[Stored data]

/-- An operation's record as read at issue. -/
def State.newRelax (s : State) (back : Bool) (tz tu mw f : Nat) (sv : Bool) : RelaxRun :=
  let b := s.core.bank
  let y := b.sys
  let par := (b.readM (mw + 1)).toNat
  { bank := b.id, bundle := b.pc, seq := s.core.seq, back := back, tz := tz, tu := tu, mw := mw, f := f, sv := sv
    par := par, handle := (b.readM mw).toNat, fmode := y.fmode, itl := field y.itl.toNat 0 16, atol := field y.atol.toNat 0 32
    rtol := field y.rtol.toNat 0 32, beta := field y.beta.toNat 0 32, ahd := field y.ahd.toNat 0 4
    ahl := field y.ahl.toNat 0 32, pol := bitAt y.rxpol.toNat 0, nrm := bitAt y.rxnrm.toNat 0
    cores := s.relaxCores (bitAt par 4), issued := s.now, path := s.core.path }

/-- The first core of a relaxation, on which its events run. -/
def RelaxRun.leader (r : RelaxRun) : Nat := r.cores.headD 0

/-- RELAX_ITERATION of a core. -/
def relaxEvent (n : Nat) : Instr := .relaxIteration (BitVec.ofNat 8 n)

/-- A relaxation's change on one core. -/
def State.onRelax (s : State) (n : Nat) (f : RelaxRun → RelaxRun) : State :=
  s.onCoreOf n fun c => { c with relax := c.relax.map f }

/-- A relaxation's change on each of its cores. -/
def State.onRelaxAll (s : State) (cores : List Nat) (f : RelaxRun → RelaxRun) : State :=
  cores.foldl (fun s n => s.onRelax n f) s

/-- The relaxations of a list of cores. -/
def State.runsOf (s : State) (l : List Nat) : List RelaxRun := l.filterMap fun n => (s.coreOf n).relax

/-- What happens at another core, the present one staying as it is. -/
def State.atCore (s : State) (n : Nat) (f : State → State) : State := (f (s.focus n)).focus s.core.id

/-- The kinds of RELAX record (07 R175): issue, an iteration's end, a repack, a wait, the completion. -/
inductive RelaxMark where | issue | iteration | repack | wait | done
  deriving DecidableEq, Repr

/-- A RELAX record of core `n` (07 R175, 12 R241): PID[2:0] its kind, PID[31:3] the bundle address / 4, the passes or the
cause (DESIGN CHOICE, log 50), WAITLEN the reference cycles of a wait. -/
def State.relaxRecord (s : State) (n : Nat) (k : RelaxMark) (datum len : Nat) : State :=
  let code := match k with
    | .issue => 1
    | .iteration => 2
    | .repack => 3
    | .wait => 4
    | .done => 5
  s.atCore n fun s => s.traced 3 0x24 ((code + 8 * datum) % 2 ^ 32) len

/-- The parts of a relaxation begin, the first of them now, each counted in its domain (07 R179); `n` leads. -/
def State.runParts (s : State) (n : Nat) (parts : List (Dom × Nat)) : State :=
  match (s.coreOf n).relax with
  | none => s
  | some r =>
    let p := parts.headD (.mat, 0)
    let s := r.cores.foldl (fun s k => s.onCoreOf k fun c =>
      { c with relax := c.relax.map fun q => { q with parts := parts, began := (c.clock p.1).cycles } }) s
    s.atCore n fun s => s.dueIn p.1 p.2 (if r.phase = 2 then .relaxComplete (BitVec.ofNat 8 n) else relaxEvent n)

/-- Fields that the cores of a spanning group must have alike (07 R178). -/
def RelaxRun.agree (a b : RelaxRun) : Bool :=
  a.back = b.back && a.f = b.f && a.sv = b.sv && a.nr = b.nr && a.nc = b.nc && a.rag = b.rag && a.q = b.q &&
    a.nrow = b.nrow && a.cont = b.cont && a.itl = b.itl && a.atol = b.atol && a.rtol = b.rtol && a.beta = b.beta &&
    a.ahd = b.ahd && a.ahl = b.ahl && a.pol = b.pol && a.nrm = b.nrm

/-- A relaxation ends without results on one core (07 R155, R178): the counter falls, a trap falls due. -/
def State.abandonRelax (s : State) (t : TrapReq) (n : Nat) : State :=
  s.onCoreOf n fun c => match c.relax with
    | none => c
    | some r =>
      { (c.onBankOf r.bank fun b => { b with tiles := b.tiles - 1, pending := b.pending ++ [t.of r.seq 5] }) with
        relax := none
        due := c.due.filter fun d => d.event ≠ relaxEvent n ∧ d.event ≠ .relaxComplete (BitVec.ofNat 8 n) }

/-- Rows still live. -/
def RelaxRun.live (r : RelaxRun) : List RelaxRow := r.rows.filter fun x => x.st = 1

/-- The live rows packed into passes in ascending order (07 R163). -/
def RelaxRun.pack (r : RelaxRun) : RelaxRun :=
  let l := r.live.map RelaxRow.row
  { r with packed := l, passes := ceilDiv l.length 64 }

/-- Matrix-domain cycles of the start (07 R179). -/
def RelaxRun.startTime (r : RelaxRun) : Nat := 16 + 16 * r.nr * r.nc

/-- The exchange starts: agreement, the common live set, the start part (07 R177-R179). -/
def State.startRelax (s : State) (cores : List Nat) : State :=
  let runs := s.runsOf cores
  match runs with
  | [] => s
  | r :: rest =>
    if !rest.all r.agree then cores.foldl (fun s n => s.abandonRelax { violation 8 with rank := 5 } n) s
    else
      let live (i : Nat) : Bool := runs.all fun q => q.rows.any fun x => x.row = i
      let s := s.onRelaxAll cores fun q => { ({ q with rows := q.rows.filter fun x => live x.row } : RelaxRun).pack with started := true }
      -- the wait for the last core to issue
      let s := if 1 < cores.length then cores.foldl (fun s n => match (s.coreOf n).relax with
          | some q => if q.issued < s.now then s.relaxRecord n .wait 8 (s.now - q.issued) else s
          | none => s) s
        else s
      s.runParts r.leader [(.mat, r.startTime)]

/-- What a relaxation checks as it issues, in the order of 06 R132 (07 R155, 08 R182). -/
def State.relaxChecks (s : State) (r : RelaxRun) (dr : Except TrapReq (Option Desc)) : Chk Unit := do
  let b := s.core.bank
  let tagged := (r.block r.tz ++ r.block r.tu ++ (if r.back then r.block r.td else [])).filter (· < 32)
  match tagged.find? fun t => b.tagT t ≠ 1 with
  | some t => .error (.trap (tagMismatch (t + 2 ^ 6 + b.tagT t * 2 ^ 8)))
  | none => pure ()
  match dr with
  | .ok (some x) => need ([2, 4, 6].contains x.tag) (tagMismatch (32 + r.mw + x.tag * 2 ^ 8))
  | _ => pure ()
  need r.blocksOk (violation 6)
  need (r.paramOk (match s.core.task with
    | some t => t.bc
    | none => false)) (violation 7)
  need (!(r.rag && s.bgrp.isNone)) (requestFault 1)
  match dr with
  | .error t => .error (.trap t)
  | .ok _ => pure ()

/-- The tensor of a handle of W as its issue tells it. -/
def State.relaxDesc (s : State) (h : Nat) : Chk (Except TrapReq (Option Desc)) :=
  match hKind h with
  | 0 => match s.desc (hTid h) with
    | .ok x => .ok (.ok (some x))
    | .error (.trap t) => .ok (.error t)
    | .error x => .error x
  | 3 => .ok (.error (protection (hTid h) 6))
  | _ => .ok (.ok none)

/-- The watch for a core of the group that does not issue (07 R178). -/
def State.watchRelax (s : State) (leader n : Nat) : State :=
  let e : Instr := .relaxAbsentCore (BitVec.ofNat 8 leader)
  if s.calendar.any fun x => x.event = e then s else s.exactly n e

/-- RELAX and RELAXB as they issue (07 R370, 08 R373). -/
def relaxIssue (back : Bool) (tz tu mw f : Nat) (sv : Bool) (s : State) : Chk State :=
  s.mFree.before do
    let r := s.newRelax back tz tu mw f sv
    s.tilesFree true ((r.tiles ++ r.block r.tu).filter (· < 32))
    s.tileRoom
    let dr ← s.relaxDesc r.handle
    (s.relaxChecks r dr).before do
      let rows := ((List.range (64 * r.nr)).filter (s.rowStarts r)).map (s.startRow r)
      let nb := r.nc * r.cores.length
      -- the reads of a weight store wait for its windows as the iterations make them, not here
      let quiet := { s with windows := [] }
      let ops ← if rows.isEmpty then pure [] else
        (List.range (r.nc * nb)).mapM fun k => quiet.localOperand r.handle (k / nb) (k % nb) k
      if ops.any fun o => o.desc.isSome then s.copyRoom 3
      let s := s.onBank fun b =>
        { b with tiles := b.tiles + 1, sys := if r.cont then b.sys else { b.sys with itc := 0 } }
      -- the use of the operands begins with the first iteration
      let ops := ops.map fun o => { o with start := s.core.mat.cycles + 2 ^ 40 }
      let stream := hKind r.handle = 2 || (match dr with
        | .ok (some d) => d.loc = 3
        | _ => false)
      let s := (s.onCore fun c => { c with relax := some { r with rows := rows, operands := ops, stream := stream } }).fetchMore
      let s := s.relaxRecord s.core.id .issue (r.bundle / 4) 0
      if r.cores.all fun n => match (s.coreOf n).relax with
          | some q => !q.started && q.cores = r.cores
          | none => false then return s.startRelax r.cores
      else
        -- the first of a spanning group to issue starts the watch for an absent core
        return s.watchRelax r.leader (2 ^ 20)

/-- RELAX (23 R370). -/
def execRelax (tz tu : TReg) (mw : MReg) (sv : BitVec 1) (f : BitVec 3) (s : State) : Out :=
  finish s (relaxIssue false tz tu mw f.toNat (sv == 1) s)

/-- RELAXB (23 R373). -/
def execRelaxb (tz tg : TReg) (mw : MReg) (s : State) : Out :=
  finish s (relaxIssue true tz tg mw 0 false s)

/-- RELAX_ABSENT_CORE (07 R178): a core of the group issued no matching instruction within 2^20 reference cycles of the
first that did. -/
def execRelaxAbsentCore (core : BitVec 8) (s : State) : Out :=
  match (s.cores.filterMap Core.relax).filter fun r => r.leader = core.toNat && !r.started with
  | [] => .next s
  | r :: rest =>
    let first := rest.foldl (fun t q => min t q.issued) r.issued
    if s.now < first + 2 ^ 20 then .next (s.watchRelax core.toNat (first + 2 ^ 20 - s.now))
    else .next (r.cores.foldl (fun s n => s.abandonRelax { cause := cWatchdog, rank := 5 } n) s)

/-! ### Iterations (07 R159-R165, R168-R172) -/

/-- Matrix-domain cycles that an operand takes in a pass (07 R179, 08 R183). -/
def RelaxRun.tileTime (r : RelaxRun) (o : Operand) : Nat :=
  (if r.fmt = 2 then 64 else 32) + (if r.back ∧ (o.tile.map TileData.packed).getD false then 8 else 0)

/-- The operands with the cycles of a pass at which the array comes to them. -/
def RelaxRun.schedule (r : RelaxRun) : List (Operand × Nat) :=
  let go := r.operands.foldl (fun (acc : List (Operand × Nat) × Nat) o => ((o, acc.2) :: acc.1, acc.2 + r.tileTime o)) ([], 0)
  go.1.reverse

/-- Matrix-domain cycles of one pass (07 R179, 08 R183). -/
def RelaxRun.passTime (r : RelaxRun) : Nat := (r.operands.map r.tileTime).foldl (· + ·) 24

/-- The parts of one iteration (07 R179, 08 R183). -/
def RelaxRun.iterParts (r : RelaxRun) : List (Dom × Nat) :=
  let g := r.cores.length
  let p := r.passes
  let m := r.ahd
  let words := (if r.back then 64 * g * r.nc * r.nc else 64 * r.nc) + 2 + (if 0 < m then m + 1 else 0)
  [(.mat, p * r.passTime)] ++
    (if 0 < m then [(Dom.vec, p * (r.nc * (m + 1) * (m + 2) + 8 * m * m + 16))] else []) ++
    (if 1 < g then [(Dom.ctl, p * g * words)] else [])

/-- Live rows of the pass under way; outside an iteration there is none (02 R44, 07 R163). -/
def Core.passLive (c : Core) (r : RelaxRun) : Nat :=
  match r.phase, r.parts with
  | 1, (d, k) :: _ =>
    let pass := ((c.clock d).cycles - r.began) * r.passes / max 1 k
    (((r.packed.drop (64 * min pass (r.passes - 1))).take 64).filter fun i => r.live.any fun x => x.row = i).length
  | _, _ => 0

/-- A relaxation comes to a tile that it streams from the weight store (04 R90, 07 R179). -/
def Core.streams (c : Core) : Bool :=
  match c.relax with
  | none => false
  | some r => match r.phase, r.parts with
    | 1, (.mat, _) :: _ =>
      let m := (c.mat.cycles - r.began) % max 1 r.passTime
      r.stream && r.schedule.any fun p => p.2 = m
    | _, _ => false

### Activity
Using the entries shown above, reproduce verbatim the lines from the line bearing "(s.relaxChecks r dr).before do" to the line bearing "if s.now < first", inclusive.

### Answer box
    (s.relaxChecks r dr).before do
      let rows := ((List.range (64 * r.nr)).filter (s.rowStarts r)).map (s.startRow r)
      let nb := r.nc * r.cores.length
      -- the reads of a weight store wait for its windows as the iterations make them, not here
      let quiet := { s with windows := [] }
      let ops ← if rows.isEmpty then pure [] else
        (List.range (r.nc * nb)).mapM fun k => quiet.localOperand r.handle (k / nb) (k % nb) k
      if ops.any fun o => o.desc.isSome then s.copyRoom 3
      let s := s.onBank fun b =>
        { b with tiles := b.tiles + 1, sys := if r.cont then b.sys else { b.sys with itc := 0 } }
      -- the use of the operands begins with the first iteration
      let ops := ops.map fun o => { o with start := s.core.mat.cycles + 2 ^ 40 }
      let stream := hKind r.handle = 2 || (match dr with
        | .ok (some d) => d.loc = 3
        | _ => false)
      let s := (s.onCore fun c => { c with relax := some { r with rows := rows, operands := ops, stream := stream } }).fetchMore
      let s := s.relaxRecord s.core.id .issue (r.bundle / 4) 0
      if r.cores.all fun n => match (s.coreOf n).relax with
          | some q => !q.started && q.cores = r.cores
          | none => false then return s.startRelax r.cores
      else
        -- the first of a spanning group to issue starts the watch for an absent core
        return s.watchRelax r.leader (2 ^ 20)

/-- RELAX (23 R370). -/
def execRelax (tz tu : TReg) (mw : MReg) (sv : BitVec 1) (f : BitVec 3) (s : State) : Out :=
  finish s (relaxIssue false tz tu mw f.toNat (sv == 1) s)

/-- RELAXB (23 R373). -/
def execRelaxb (tz tg : TReg) (mw : MReg) (s : State) : Out :=
  finish s (relaxIssue true tz tg mw 0 false s)

/-- RELAX_ABSENT_CORE (07 R178): a core of the group issued no matching instruction within 2^20 reference cycles of the
first that did. -/
def execRelaxAbsentCore (core : BitVec 8) (s : State) : Out :=
  match (s.cores.filterMap Core.relax).filter fun r => r.leader = core.toNat && !r.started with
  | [] => .next s
  | r :: rest =>
    let first := rest.foldl (fun t q => min t q.issued) r.issued
    if s.now < first + 2 ^ 20 then .next (s.watchRelax core.toNat (first + 2 ^ 20 - s.now))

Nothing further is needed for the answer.